I’ve been tweeting short excerpts from early science fiction (before 1950) since Saturday. Here are the answers so far:

Saturday: “Do nothing that can harm your host! is the mantra of the Hunter in Needle, by Hal Clement. Originally copyrighted in 1949-50. An old classic.

Sunday: Robert Louis Stevenson’s poem is on his grave in Samoa:

“Under the wide and starry sky
Dig the grave and let me lie
Glad did I live and gladly die
And I laid me down with a will!

“This be the verse you grave for me:
‘Here he lies where he longed to be,
Home is the sailor, home from the sea,
And the hunter home from the hill! ’ ”

Heinlein repeated it in his short story, Requiem, imagining the poem pinned to the lunar ground next to the body of a man to whom getting to the moon was everything. This is very early Heinlein; the original copyright is 1939, the year he published his first story. Republished as part of his future history series. Dated, but with space tourism in the news, maybe not all that much.

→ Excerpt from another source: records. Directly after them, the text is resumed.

-- ==== Sys2Proof/Tests/Slice0.lean ====
section
/-! SUPPORT. Tests of the model, with values from spec/95_test_vectors.md and from the encodings of spec/30_encoding.md,
and for every statement of Certificates/Slice0/Obligations.lean that has hypotheses a state that meets them. -/

namespace Sys2Proof.Tests

open Sys2Proof Sys2Proof.Machine

/-! ## States -/

/-- A small core after reset. -/
def base : State := State.resetWith ⟨16, 16, 64, .reference⟩

/-- `s` with one event to come. -/
def withEvent (s : State) (e : Event) : State := { s with events := [e] }

/-- `s` with one transaction to come. -/
def withHost (s : State) (t : Txn) : State := withEvent s (.host t)

/-- `s` with a W × H image. -/
def sized (s : State) (w h : Half) : State := { s with width := w, height := h }

/-- What a step leaves, if it answers a next state. -/
def after {α : Type} (s : State) (f : State → α) : Option α :=
  match step s with
  | .next t => some (f t)
  | .fault _ => none
  | .refused _ => none

/-- What an operation leaves, if it answers a next state. -/
def afterExec {α : Type} (i : Instr) (s : State) (f : State → α) : Option α :=
  match exec i s with
  | .next t => some (f t)
  | .fault _ => none
  | .refused _ => none

/-- STATUS as a number. -/
def statusWord (s : State) : Nat := s.status.toWord.toNat

/-- VALID as a number. -/
def validWord (s : State) : Nat := s.valid.toWord.toNat

/-- All flags that FDCT_QUANT or ENCODE_SCAN need. -/
def ready : Valid := ⟨true, true, true, true, true, true, false, false, true, false⟩

/-- All flags that FDCT_QUANT needs. -/
def sampled : Valid := ⟨true, true, true, true, true, true, true, true, false, false⟩

/-! ## WellFormed -/

theorem test_wellFormed_refuses_softReset_without_bit0 : (Instr.softReset 0).wellFormed = false := by decide
theorem test_wellFormed_refuses_softReset_of_res_bits : (Instr.softReset 0xFFFFFFFE).wellFormed = false := by decide
theorem test_wellFormed_accepts_softReset : (Instr.softReset 1).wellFormed = true := by decide

/-! ## Decoding: every operation's word, bit by bit (R78, R80, R154) -/

theorem test_decode_nop : decodeCommand 0b00000000000000000000000000000000 = .ok .nop := by decide
theorem test_decode_buildQtables : decodeCommand 0b00000000000000000000000000000001 = .ok .buildQtables := by decide
theorem test_decode_buildHuff : decodeCommand 0b00000000000000000000001100000010 = .ok (.buildHuff 3) := by decide
theorem test_decode_initTables : decodeCommand 0b00000000000000000000000000000011 = .ok .initTables := by decide
theorem test_decode_colorConvert : decodeCommand 0b00000000000000000000000000010000 = .ok .colorConvert := by decide
theorem test_decode_extractLuma : decodeCommand 0b00000000000000000000000000010001 = .ok .extractLuma := by decide
theorem test_decode_extractChroma : decodeCommand 0b00000000000000000000000000010010 = .ok .extractChroma := by decide
theorem test_decode_edgeDcFixup : decodeCommand 0b00000000000000000000000000010011 = .ok .edgeDcFixup := by decide
theorem test_decode_zeroRight : decodeCommand 0b00000000000000000000000000010100 = .ok .zeroRight := by decide
theorem test_decode_zeroBottom : decodeCommand 0b00000000000000000000000000010101 = .ok .zeroBottom := by decide
theorem test_decode_fdctQuant : decodeCommand 0b00000000000000000000000000011000 = .ok .fdctQuant := by decide
theorem test_decode_encodeScan : decodeCommand 0b00000000000000000000000000100000 = .ok .encodeScan := by decide
theorem test_decode_encodeImage : decodeCommand 0b00000000000000000000000000110000 = .ok .encodeImage := by decide
theorem test_decode_softReset :
    decodePort .ctrl 0b00000000000000000000000000000001 = .ok (.softReset 1) := by decide

/-- The illegal words of vector L1. -/
theorem test_decode_illegal :
    decodeCommand 0x00000004 = .error .unassignedOp ∧ decodeCommand 0x000000FF = .error .unassignedOp ∧
    decodeCommand 0x00000100 = .error .selectorNotAllowed ∧ decodeCommand 0x00000101 = .error .selectorNotAllowed ∧
    decodeCommand 0x00000400 = .error .reservedBits ∧ decodeCommand 0x80000030 = .error .reservedBits := by decide

/-! ## One step per operation -/

/-- I14: `RUN NOP` gives STATUS 0x00000002. -/
theorem test_nop : after (base.latch 0x00) statusWord = some 0x00000002 := by decide

/-- B6 and B13: QTBL and DIV after QUALITY.Q = 75. -/
theorem test_buildQtables :
    afterExec .buildQtables { base with quality := 75 } (fun t =>
      ((List.range 4).map fun i => (t.qtbl .port 0 i).toNat,
        (t.divWord .port 0 0 0).toNat, (t.divWord .port 0 0 1).toNat, (t.divWord .port 0 1 0).toNat)) =
      some ([8, 6, 5, 8], 0x8000, 0xAAAB, 0x0020) := by decide +kernel

/-- B10: QUALITY.Q = 0 builds the q = 1 tables. -/
theorem test_buildQtables_clamp :
    afterExec .buildQtables { base with quality := 0 } (fun t => ((t.qtbl .port 0 0).toNat, validWord t)) =
      some (255, 1) := by decide +kernel

/-- C1: the DC-luma code of 5 is 110. -/
theorem test_buildHuff :
    afterExec (.buildHuff 0) base (fun t => ((t.ehufEntry .port 0 0).toNat, (t.ehufEntry .port 0 5).toNat)) =
      some (0x00020000, 0x00030006) := by decide +kernel

/-- C6: HBITS[0][1] = 3 over-fills length 1. -/
theorem test_buildHuff_overfull :
    afterExec (.buildHuff 0) { base with mem := base.mem.write .huffSpec 1 [3] }
      (fun t => (t.errInfo.toWord.toNat, validWord t, t.status.errcode.toNat)) = some (0x00002001, 0, 4) := by decide +kernel

/-- I0: INIT_TABLES after reset. -/
theorem test_initTables :
    after (base.latch 0x03) (fun t => (statusWord t, validWord t)) = some (0x00030002, 0x0000001F) := by decide +kernel

/-- D3: (255, 0, 0) gives (76, 85, 255). -/
theorem test_colorConvert :
    afterExec .colorConvert (sized { base with mem := base.mem.write .rgb 0 [255, 0, 0] } 1 1) (fun t =>
      ((t.byte .port .py 0).toNat, (t.byte .port .pcb 0).toNat, (t.byte .port .pcr 0).toNat, validWord t)) =
      some (76, 85, 255, 0x20) := by decide +kernel

/-- W = 0 is InvalidArgs (R163). -/
theorem test_colorConvert_invalidArgs : after (base.latch 0x10) statusWord = some 0x00100106 := by decide

/-- A 1 × 1 image with the planes of vectors E1 and E2. -/
def onePixel : State :=
  sized { base with
    mem := ((base.mem.write .py 0 [76]).write .pcb 0 [85]).write .pcr 0 [255]
    valid := { ready with coef := false } } 1 1

/-- E1: the luma blocks of a 1 × 1 image. -/
theorem test_extractLuma :
    afterExec .extractLuma onePixel (fun t => (t.blk .port 0 0, t.blk .port 0 1, t.blk .port 3 63)) =
      some (76, 0, 0) := by decide +kernel

/-- E2: the chroma blocks of a 1 × 1 image. -/
theorem test_extractChroma :
    afterExec .extractChroma onePixel (fun t => (t.blk .port 4 0, t.blk .port 5 0, t.blk .port 4 1)) =
      some (21, 64, 0) := by decide +kernel

/-- The DCs of vector E6 after FDCT_QUANT: an image of 16 × 8. -/
def sixDcs : State :=
  sized { base with
    mem := (((base.mem.write .blk 0 (toLe 2 0xFFCC)).write .blk 128 (toLe 2 0xFFCC)).write .blk 256
      (toLe 2 0xFF80)).write .blk 384 (toLe 2 0xFF80)
    valid := ready } 16 8

/-- E6: the DC of Y1 is copied to Y2 and Y3. -/
theorem test_edgeDcFixup :
    afterExec .edgeDcFixup sixDcs (fun t => (t.blk .port 0 0, t.blk .port 2 0, t.blk .port 3 0)) =
      some (-52, -52, -52) := by decide +kernel

/-- E5, 16 × 8: ZERO_RIGHT zeroes no block. -/
theorem test_zeroRight_none :
    afterExec .zeroRight sixDcs (fun t => (t.blk .port 1 0, t.blk .port 3 0)) = some (-52, -128) := by decide +kernel

/-- E5, 8 × 8: ZERO_RIGHT zeroes blocks 1 and 3. -/
theorem test_zeroRight :
    afterExec .zeroRight (sized sixDcs 8 8) (fun t => (t.blk .port 0 0, t.blk .port 1 0, t.blk .port 2 0, t.blk .port 3 0)) =
      some (-52, 0, -128, 0) := by decide +kernel

/-- E5, 16 × 8: ZERO_BOTTOM zeroes blocks 2 and 3. -/
theorem test_zeroBottom :
    afterExec .zeroBottom sixDcs (fun t => (t.blk .port 0 0, t.blk .port 1 0, t.blk .port 2 0, t.blk .port 3 0)) =
      some (-52, -52, 0, 0) := by decide +kernel

/-- F8: ties away from zero, and the sign. -/
theorem test_quantize :
    quantize 32 32768 32 5 = 1 ∧ quantize 31 32768 32 5 = 0 ∧ quantize (-32) 32768 32 5 = -1 ∧
    quantize 32768 32768 4 2 = 4096 ∧ quantize (-8192) 32897 1020 10 = -4 ∧ quantize 12 43691 12 4 = 1 := by decide

/-- B12: quads. -/
theorem test_quad :
    quad 24 = ⟨43691, 12, 4096, 4⟩ ∧ quad 56 = ⟨37449, 29, 2048, 5⟩ ∧ quad 64 = ⟨32768, 32, 2048, 5⟩ ∧
    quad 1032 = ⟨65028, 516, 64, 10⟩ := by decide

/-- F4: FDCT_REF of one bright sample. -/
theorem test_fdctRef :
    (fdctRef (127 :: List.replicate 63 0)).take 16 =
      [127, 175, 165, 150, 127, 99, 70, 40, 175, 242, 228, 207, 175, 137, 96, 52] := by decide +kernel

/-- The samples of vector F9: the 1 × 1 red image at q = 75. -/
def redSamples : State :=
  sized { base with
    mem := (base.mem.write .blk 0 (([[76], [0], [0], [0], [21], [64]] : List (List Int)).flatMap fun v =>
      blockBytes (v ++ List.replicate 63 0))).write .div 0 (divBytes 75)
    valid := sampled } 1 1

/-- F9: `R32 0x6000_0000` gives the words 0xFF81 and 2. -/
theorem test_fdctQuant :
    afterExec .fdctQuant redSamples (fun t => ((List.range 2).map (t.blk .port 0), validWord t)) =
      some ([-127, 2], 0x13F) := by decide +kernel

/-- F10: FDCT_QUANT with QT = 0. -/
theorem test_fdctQuant_noTables :
    after (sized (base.latch 0x18) 16 16) statusWord = some 0x00180706 := by decide

/-- L2: ENCODE_SCAN after INIT_TABLES, with COEF = 0. -/
theorem test_encodeScan_sequenceError :
    after (sized { base.latch 0x20 with valid := { ready with coef := false } } 16 16) statusWord =
      some 0x00200806 := by decide

/-- L2: ENCODE_IMAGE after reset is InvalidArgs, and with W = H = 16 TablesNotBuilt. -/
theorem test_encodeImage_checks :
    after (base.latch 0x30) statusWord = some 0x00300106 ∧
    after (sized (base.latch 0x30) 16 16) statusWord = some 0x00300706 := by decide

/-- I15: SOFT_RESET, here while a command is pending. -/
theorem test_softReset :
    after (withHost { base.latch 0x01 with quality := 75, valid := ready } (w32 0x008 1)) (fun t =>
      (statusWord t, t.quality.toNat, validWord t, (t.byte .port .huffSpec 2).toNat, t.pending)) =
      some (0, 0x32, 0, 1, 0) := by decide

/-! ## The port (vectors of §2.9 and §2.10) -/

/-- L3: acceptance clears all but OVR. -/
theorem test_acceptance :
    after (withHost { base with status := ⟨false, true, true, true, 7, 0x18⟩ } (w32 0x00C 0)) statusWord =
      some 0x00000009 := by decide

/-- L5: the interrupt truth table, three rows. -/
theorem test_irq :
    ({ base with status := ⟨false, true, false, false, 0, 0⟩, irqEn := ⟨true, false⟩ } : State).irq = true ∧
    ({ base with status := ⟨false, true, false, false, 0, 0⟩, irqEn := ⟨false, true⟩ } : State).irq = false ∧
    ({ base with status := ⟨false, false, false, true, 0, 0⟩, irqEn := ⟨false, true⟩ } : State).irq = true := by decide

/-- §2.10: bus errors. -/
theorem test_busErrors :
    step (withHost base (r16 0x010)) = .fault (.busError 0x010) ∧
    step (withHost base (r32 0x002)) = .fault (.busError 0x002) ∧
    step (withHost base (r32 0x060)) = .fault (.busError 0x060) ∧
    step (withHost base (r8 0x180)) = .fault (.busError 0x180) ∧
    step (withHost base (r16 0x201)) = .fault (.busError 0x201) := ⟨rfl, rfl, rfl, rfl, rfl⟩

/-- §2.10: ID, VERSION, a RES byte of HUFFSPEC, the standard HBITS[0][2]. -/
theorem test_reads :
    after (withHost base (r32 0x000)) (·.replies) = some [.okRead .word 0x4A504547] ∧
    after (withHost base (r32 0x004)) (·.replies) = some [.okRead .word 0x00000007] ∧
    after (withHost base (r8 0x811)) (·.replies) = some [.okRead .byte 0] ∧
    after (withHost base (r8 0x802)) (·.replies) = some [.okRead .byte 1] := by decide

/-- §2.10: `W32 0x6000_0000, 0x0002FF81` stores two words. -/
theorem test_blk_write :
    after (withHost base (w32 0x60000000 0x0002FF81)) (fun t => (t.blk .port 0 0, t.blk .port 0 1)) =
      some (-127, 2) := by decide

/-- §2.10: writes to a RES byte and to RO windows are ignored. -/
theorem test_ignored_writes :
    after (withHost base (w8 0x811 0x55)) (·.mem) = some base.mem ∧
    after (withHost base (w8 0x100 0x12)) (·.mem) = some base.mem ∧
    after (withHost base (w8 0x20000000 0x12)) (·.mem) = some base.mem := by decide

/-- The words of the opcode table run as the first instruction after reset. -/
theorem test_withFetchWord :
    after (State.reset.withFetchWord 32 0x00) statusWord = some 0x00000002 ∧
    after (State.reset.withFetchWord 32 0x30) statusWord = some 0x00300106 := by decide

/-! ## States that meet the hypotheses of the statements -/

theorem test_witness_DecodeAndEncodeAreInverse :
    (Instr.softReset 0x80000001).wellFormed = true ∧ (Instr.buildHuff 3).wellFormed = true ∧
    decodePort .cmd 0x302 = .ok (.buildHuff 3) ∧ decodePort .ctrl 0x80000001 = .ok (.softReset 0x80000001) := by decide

/-- A pending BUILD_HUFF 3 at the engine's turn, with an empty list of events and with the engine's event; and idleness. -/
theorem test_witness_StepRunsThePendingCommand :
    EngineNext (base.latch 0x302) ∧ EngineNext (withEvent (base.latch 0x302) .engine) ∧
    (base.latch 0x302).status.busy = true ∧ decodePort .cmd (base.latch 0x302).pending = .ok (.buildHuff 3) ∧
    EngineNext base ∧ base.status.busy = false :=
  ⟨.inl rfl, .inr rfl, rfl, rfl, .inl rfl, rfl⟩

Monday: “You’ll have your chance,” he said into the far future. “And by Heaven you’d better make good.” Sturgeon, but what story? This is the end of Thunder and Roses, one of my favorite Sturgeon  short stories, published in 1947. At that time the world was trying to come to terms with the reality of the atomic bomb.

Tuesday: “If the stars should appear one night in a thousand years, how would men believe and adore …” Emerson. The Asimov story?
The story is Asimov’s Nightfall, published in 1941 as a short story. Campbell’s take on Emerson’s quote was, “I think men would go mad,” and when Asimov wrote the story Campbell published it in Astounding Science Fiction. In 1968 the Science Fiction Writers of America voted Nightfall the best science fiction short story written prior to the establishment of the Nebula Awards, and it has been anthologized repeatedly. Asimov and Silverberg expanded it to book length in 1990.

Wednesday: “Intelligences greater than man’s and yet as mortal as his own …” H. G. Wells. Which book? This is from the opening sentence of War of the Worlds, 1898: “No one would have believed in the last years of the nineteenth century that this world was being watched keenly and closely by intelligences greater than man’s yet as mortal as his own; that as men busied themselves about their various concerns they were scrutinised and studied, perhaps almost as narrowly as a man with a microscope might scrutinise the transient creatures that swarm and multiply in a drop of water.” Writing styles have changed since then! I suspect the famous radio program is better known today than the original book, but it’s available in ebook format.

Next week it’ll be fantasy.

Sunrise 10:22 am, sunset 3:21 pm for 5 hours 20 min of daylight. The sun is over 9 times its diameter above the horizon, and driving south on icy (reflective) roads is a real pain. We’re gaining 6 minutes a day, now, and the sunshine is visible shining from the south window on my north walls at noon. We’re on the upswing!

On the down side, it’s 33 below today. I’m just as happy I don’t need to go out and get the mail. Still, it’s nice to see the seed catalogs arriving. It’s pleasant to know that we’re on the way to spring, even if the thermometer doesn’t show it yet. In fact the battery-operated remote thermometer doesn’t even register—the batteries are frozen. An since I’m in a cold spot, the forecast doesn’t look very encouraging

Makes me feel for my characters in Tourist Trap, caught in a major blizzard.